Task to carry out →
Please give back only the lines below from the one containing "def execMax (p" to the one containing "def execClz (p", each repeated word for word, both ends included.

Material for this task →

-- ==== Sys2Proof/Machine/Integer.lean ====
section
/-! DEFINITION. Integer and address instructions, opcodes 0x01 to 0x20 (R114 to R126). -/

namespace Sys2Proof.Machine

/-- Elements and element width of a shape (R44, R114). -/
def Shape.dims : Shape → Nat × Nat
  | .s => (1, 32)
  | .d => (1, 64)
  | .v => (16, 32)
  | .h => (32, 16)

/-- The payload of an element-wise function of L, R and T; lanes outside the shape's elements are zero (R114). -/
def mapShape (sh : Shape) (f : Nat → Nat → Nat → Nat → Nat) (a : Args) : Payload :=
  let (n, w) := Shape.dims sh
  ofEls w ((List.range n).map fun j => f w (elAt w a.l.data j) (elAt w a.r.data j) (elAt w a.t.data j))

/-- MULH: the high half of the exact product (R116). -/
def mulhE (u : Bool) (w a b : Nat) : Nat := wrap w (rd u w a * rd u w b / (2 ^ w : Nat))

/-- Shifts and the rotation: the amount is b modulo w (R116). -/
def shlE (w a b : Nat) : Nat := a * 2 ^ (b % w) % 2 ^ w
def shrE (w a b : Nat) : Nat := a / 2 ^ (b % w)
def sraE (w a b : Nat) : Nat := wrap w (sgn w a / (2 ^ (b % w) : Nat))
def rolE (w a b : Nat) : Nat := (a * 2 ^ (b % w) + a / 2 ^ (w - b % w)) % 2 ^ w

/-- MIN and MAX (R116). -/
def minE (u : Bool) (w a b : Nat) : Nat := if rd u w a ≤ rd u w b then a else b
def maxE (u : Bool) (w a b : Nat) : Nat := if rd u w a ≤ rd u w b then b else a

/-- DIV: truncated toward zero; all ones for a zero divisor; the most negative number by −1 gives itself (R117). -/
def divE (u : Bool) (w a b : Nat) : Nat := if b = 0 then 2 ^ w - 1 else wrap w ((rd u w a).tdiv (rd u w b))

/-- REM: the sign of a; a for a zero divisor (R117). -/
def remE (u : Bool) (w a b : Nat) : Nat := if b = 0 then a else wrap w ((rd u w a).tmod (rd u w b))

/-- ABS (R119). -/
def absE (u : Bool) (w a : Nat) : Nat := if u then a else wrap w ((sgn w a).natAbs : Int)

/-- Position and length of a bit-field control (R120). -/
def ctlPos (c : Nat) : Nat := c % 64
def ctlLen (w c : Nat) : Nat := min (c / 256 % 64) w

/-- BFX (R120). -/
def bfxE (u : Bool) (w a c : Nat) : Nat :=
  let len := ctlLen w c
  let f := a / 2 ^ ctlPos c % 2 ^ len
  if u || len = 0 then f else wrap w (sgn len f)

/-- BFI: base a, value b, control c (R120). -/
def bfiE (w a b c : Nat) : Nat :=
  let m := (2 ^ ctlLen w c - 1) * 2 ^ ctlPos c % 2 ^ w
  (a &&& (2 ^ w - 1 - m)) ||| (b * 2 ^ ctlPos c &&& m)

/-- SAT on one element: the exact sum or difference clamped, and whether it was (R121). -/
def satE (sub u : Bool) (w a b : Nat) : Nat × Bool :=
  let x := if sub then rd u w a - rd u w b else rd u w a + rd u w b
  if x < intLo u w then (wrap w (intLo u w), true)
  else if intHi u w < x then (wrap w (intHi u w), true)
  else (wrap w x, false)

/-- Conditions of CMP and CMPI on two 32-bit values (R46). -/
def condHolds (c : Cond) (a b : Nat) : Bool :=
  match c with
  | .eq => a == b
  | .ne => a != b
  | .lt => decide (sgn 32 a < sgn 32 b)
  | .le => decide (sgn 32 a ≤ sgn 32 b)
  | .gt => decide (sgn 32 b < sgn 32 a)
  | .ge => decide (sgn 32 b ≤ sgn 32 a)
  | .ltu => decide (a < b)
  | .leu => decide (a ≤ b)
  | .gtu => decide (b < a)
  | .geu => decide (b ≤ a)

/-- An address token of its parts; offsets wrap modulo 2^48 (R126). -/
def addrTok (tid : Nat) (off : Int) : Nat := tid % 2 ^ 16 * 2 ^ 48 + wrap 48 off

/-- The tensor id and the offset of an address token (R236). -/
def tidOf (t : Nat) : Nat := t / 2 ^ 48 % 2 ^ 16
def offOf (t : Nat) : Nat := t % 2 ^ 48

/-- Pure element-wise instructions (R114). -/
def intOp (i : Instr) (sh : Shape) (lat : Nat) (f : Nat → Nat → Nat → Nat → Nat) (s : State) : Out :=
  compute i lat (fun a => (mapShape sh f a, 0)) s

/-- Element cycles that DIV and REM take and hold the divider (R112). -/
def divCycles (sh : Shape) : Nat := if sh = .d then 20 else 12

/-- DIV and REM take the divider, which was free (R109, R112). -/
def divOp (i : Instr) (sh : Shape) (f : Nat → Nat → Nat → Nat) (s : State) : Out :=
  run i (fun _ x a =>
    .issue { x with divFree := x.icyc + divCycles sh } (divCycles sh)
      (toAll i (dataTok (mapShape sh (fun w p q _ => f w p q) a) a.tag))) s

/-- ADD (R116). -/
def execAdd (p : Pm) (sh : Shape) (u : Bool) (a b : Tgt) (s : State) : Out :=
  intOp (.add p sh u a b) sh 1 (fun w x y _ => (x + y) % 2 ^ w) s

/-- SUB (R116). -/
def execSub (p : Pm) (sh : Shape) (u : Bool) (a b : Tgt) (s : State) : Out :=
  intOp (.sub p sh u a b) sh 1 (fun w x y _ => (x + 2 ^ w - y) % 2 ^ w) s

/-- MUL (R116). -/
def execMul (p : Pm) (sh : Shape) (u : Bool) (a b : Tgt) (s : State) : Out :=
  intOp (.mul p sh u a b) sh 3 (fun w x y _ => x * y % 2 ^ w) s

/-- MULH (R116). -/
def execMulh (p : Pm) (sh : Shape) (u : Bool) (a b : Tgt) (s : State) : Out :=
  intOp (.mulh p sh u a b) sh 3 (fun w x y _ => mulhE u w x y) s

/-- MAD (R118). -/
def execMad (p : Pm) (sh : Shape) (u : Bool) (a b : Tgt) (s : State) : Out :=
  intOp (.mad p sh u a b) sh 3 (fun w x y z => (x * y + z) % 2 ^ w) s

/-- DIV (R117). -/
def execDiv (p : Pm) (sh : Shape) (u : Bool) (a b : Tgt) (s : State) : Out :=
  divOp (.div p sh u a b) sh (divE u) s

/-- REM (R117). -/
def execRem (p : Pm) (sh : Shape) (u : Bool) (a b : Tgt) (s : State) : Out :=
  divOp (.rem p sh u a b) sh (remE u) s

/-- AND (R116). -/
def execAnd (p : Pm) (sh : Shape) (u : Bool) (a b : Tgt) (s : State) : Out :=
  intOp (.and_ p sh u a b) sh 1 (fun _ x y _ => x &&& y) s

/-- OR (R116). -/
def execOr (p : Pm) (sh : Shape) (u : Bool) (a b : Tgt) (s : State) : Out :=
  intOp (.or_ p sh u a b) sh 1 (fun _ x y _ => x ||| y) s

/-- XOR (R116). -/
def execXor (p : Pm) (sh : Shape) (u : Bool) (a b : Tgt) (s : State) : Out :=
  intOp (.xor p sh u a b) sh 1 (fun _ x y _ => x ^^^ y) s

/-- ANDN (R116). -/
def execAndn (p : Pm) (sh : Shape) (u : Bool) (a b : Tgt) (s : State) : Out :=
  intOp (.andn p sh u a b) sh 1 (fun w x y _ => x &&& (2 ^ w - 1 - y)) s

/-- SHL (R116). -/
def execShl (p : Pm) (sh : Shape) (u : Bool) (a b : Tgt) (s : State) : Out :=
  intOp (.shl p sh u a b) sh 1 (fun w x y _ => shlE w x y) s

/-- SHR (R116). -/
def execShr (p : Pm) (sh : Shape) (u : Bool) (a b : Tgt) (s : State) : Out :=
  intOp (.shr p sh u a b) sh 1 (fun w x y _ => shrE w x y) s

/-- SRA (R116). -/
def execSra (p : Pm) (sh : Shape) (u : Bool) (a b : Tgt) (s : State) : Out :=
  intOp (.sra p sh u a b) sh 1 (fun w x y _ => sraE w x y) s

/-- ROL (R116). -/
def execRol (p : Pm) (sh : Shape) (u : Bool) (a b : Tgt) (s : State) : Out :=
  intOp (.rol p sh u a b) sh 1 (fun w x y _ => rolE w x y) s

/-- MIN (R116). -/
def execMin (p : Pm) (sh : Shape) (u : Bool) (a b : Tgt) (s : State) : Out :=
  intOp (.min p sh u a b) sh 1 (fun w x y _ => minE u w x y) s

/-- MAX (R116). -/
def execMax (p : Pm) (sh : Shape) (u : Bool) (a b : Tgt) (s : State) : Out :=
  intOp (.max p sh u a b) sh 1 (fun w x y _ => maxE u w x y) s

/-- ABS (R119). -/
def execAbs (p : Pm) (sh : Shape) (u : Bool) (a b : Tgt) (s : State) : Out :=
  intOp (.abs p sh u a b) sh 1 (fun w x _ _ => absE u w x) s

/-- NEG (R119). -/
def execNeg (p : Pm) (sh : Shape) (u : Bool) (a b : Tgt) (s : State) : Out :=
  intOp (.neg p sh u a b) sh 1 (fun w x _ _ => (2 ^ w - x) % 2 ^ w) s

/-- CLZ (R119). -/
def execClz (p : Pm) (sh : Shape) (u : Bool) (a b : Tgt) (s : State) : Out :=
  intOp (.clz p sh u a b) sh 1 (fun w x _ _ => w - bitLen x) s

/-- POPC (R119). -/
def execPopc (p : Pm) (sh : Shape) (u : Bool) (a b : Tgt) (s : State) : Out :=
  intOp (.popc p sh u a b) sh 1 (fun w x _ _ => popCount w x) s

/-- BREV (R119). -/
def execBrev (p : Pm) (sh : Shape) (u : Bool) (a b : Tgt) (s : State) : Out :=
  intOp (.brev p sh u a b) sh 1 (fun w x _ _ => revBits w x) s

/-- BFX (R120). -/
def execBfx (p : Pm) (sh : Shape) (u : Bool) (a b : Tgt) (s : State) : Out :=
  intOp (.bfx p sh u a b) sh 1 (fun w x y _ => bfxE u w x y) s

/-- BFI (R120). -/
def execBfi (p : Pm) (sh : Shape) (u : Bool) (a b : Tgt) (s : State) : Out :=
  intOp (.bfi p sh u a b) sh 1 (fun w x y z => bfiE w x y z) s

/-- CMP: a condition token (R122). -/
def execCmp (p : Pm) (c : Cond) (a b : Tgt) (s : State) : Out :=
  run (.cmp p c a b) (fun _ x r =>
    .issue x 1 (toAll (.cmp p c a b) (condTok (condHolds c (elAt 32 r.l.data 0) (elAt 32 r.r.data 0)) r.tag))) s

/-- The token SEL emits: the one T chooses, whole, with the tag of R16; a null at T or at the chosen port gives a null
(R123). -/
def selTok (r : Args) : Token :=
  let v := if r.t.truth then r.l else r.r
  if r.t.isNull || v.isNull then nullTok r.tag else { v with tag := r.tag }

/-- SEL (R123). -/
def execSel (p : Pm) (a b : Tgt) (s : State) : Out :=
  run (.sel p a b) (fun _ x r => .issue x 1 (toAll (.sel p a b) (selTok r))) s

/-- SAT: ST is raised when an element is clamped (R121). -/
def execSat (p : Pm) (sh : Shape) (o u : Bool) (a b : Tgt) (s : State) : Out :=
  compute (.sat p sh o u a b) 1 (fun r =>
    let (n, w) := Shape.dims sh
    let es := (List.range n).map fun j => satE o u w (elAt w r.l.data j) (elAt w r.r.data j)
    (ofEls w (es.map (·.1)), if es.any (·.2) then fST else 0)) s

/-- The lanes MOV copies (R124). -/
def movData (sh : Shape) (d : Payload) : Payload :=
  match sh with
  | .s => ofEls 32 [elAt 32 d 0]
  | .d => ofEls 64 [elAt 64 d 0]
  | .v | .h => d

/-- MOV keeps the token's kind and tag (R16, R124). -/
def execMov (p : Pm) (sh : Shape) (u : Bool) (a b : Tgt) (s : State) : Out :=
  run (.mov p sh u a b) (fun _ x r =>
    .issue x 1 (toAll (.mov p sh u a b) ⟨r.l.kind, movData sh r.l.data, r.l.tag⟩)) s

/-- NUL (R125). -/
def execNul (p : Pm) (a b : Tgt) (s : State) : Out :=
  run (.nul p a b) (fun _ x r => .issue x 1 (toAll (.nul p a b) (nullTok r.tag))) s

/-- ADDR (R126). -/
def execAddr (p : Pm) (u : Bool) (a b : Tgt) (s : State) : Out :=
  compute (.addr p u a b) 1 (fun r =>
    (scalar64 (addrTok (elAt 32 r.l.data 0) (elAt 64 r.r.data 0)), 0)) s

/-- AOFF (R126). -/
def execAoff (p : Pm) (u : Bool) (a b : Tgt) (s : State) : Out :=
  compute (.aoff p u a b) 1 (fun r =>
    let t := elAt 64 r.l.data 0
    (scalar64 (addrTok (tidOf t) (offOf t + sgn 64 (elAt 64 r.r.data 0))), 0)) s

/-- AIDX (R126). -/
def execAidx (p : Pm) (u : Bool) (a b : Tgt) (s : State) : Out :=
  compute (.aidx p u a b) 1 (fun r =>
    let t := elAt 64 r.l.data 0
    (scalar64 (addrTok (tidOf t) (offOf t + rd u 64 (elAt 64 r.r.data 0) * elAt 32 r.t.data 0)), 0)) s

end Sys2Proof.Machine
end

Response area →
def execMax (p : Pm) (sh : Shape) (u : Bool) (a b : Tgt) (s : State) : Out :=
  intOp (.max p sh u a b) sh 1 (fun w x y _ => maxE u w x y) s

/-- ABS (R119). -/
def execAbs (p : Pm) (sh : Shape) (u : Bool) (a b : Tgt) (s : State) : Out :=
  intOp (.abs p sh u a b) sh 1 (fun w x _ _ => absE u w x) s

/-- NEG (R119). -/
def execNeg (p : Pm) (sh : Shape) (u : Bool) (a b : Tgt) (s : State) : Out :=
  intOp (.neg p sh u a b) sh 1 (fun w x _ _ => (2 ^ w - x) % 2 ^ w) s

/-- CLZ (R119). -/
def execClz (p : Pm) (sh : Shape) (u : Bool) (a b : Tgt) (s : State) : Out :=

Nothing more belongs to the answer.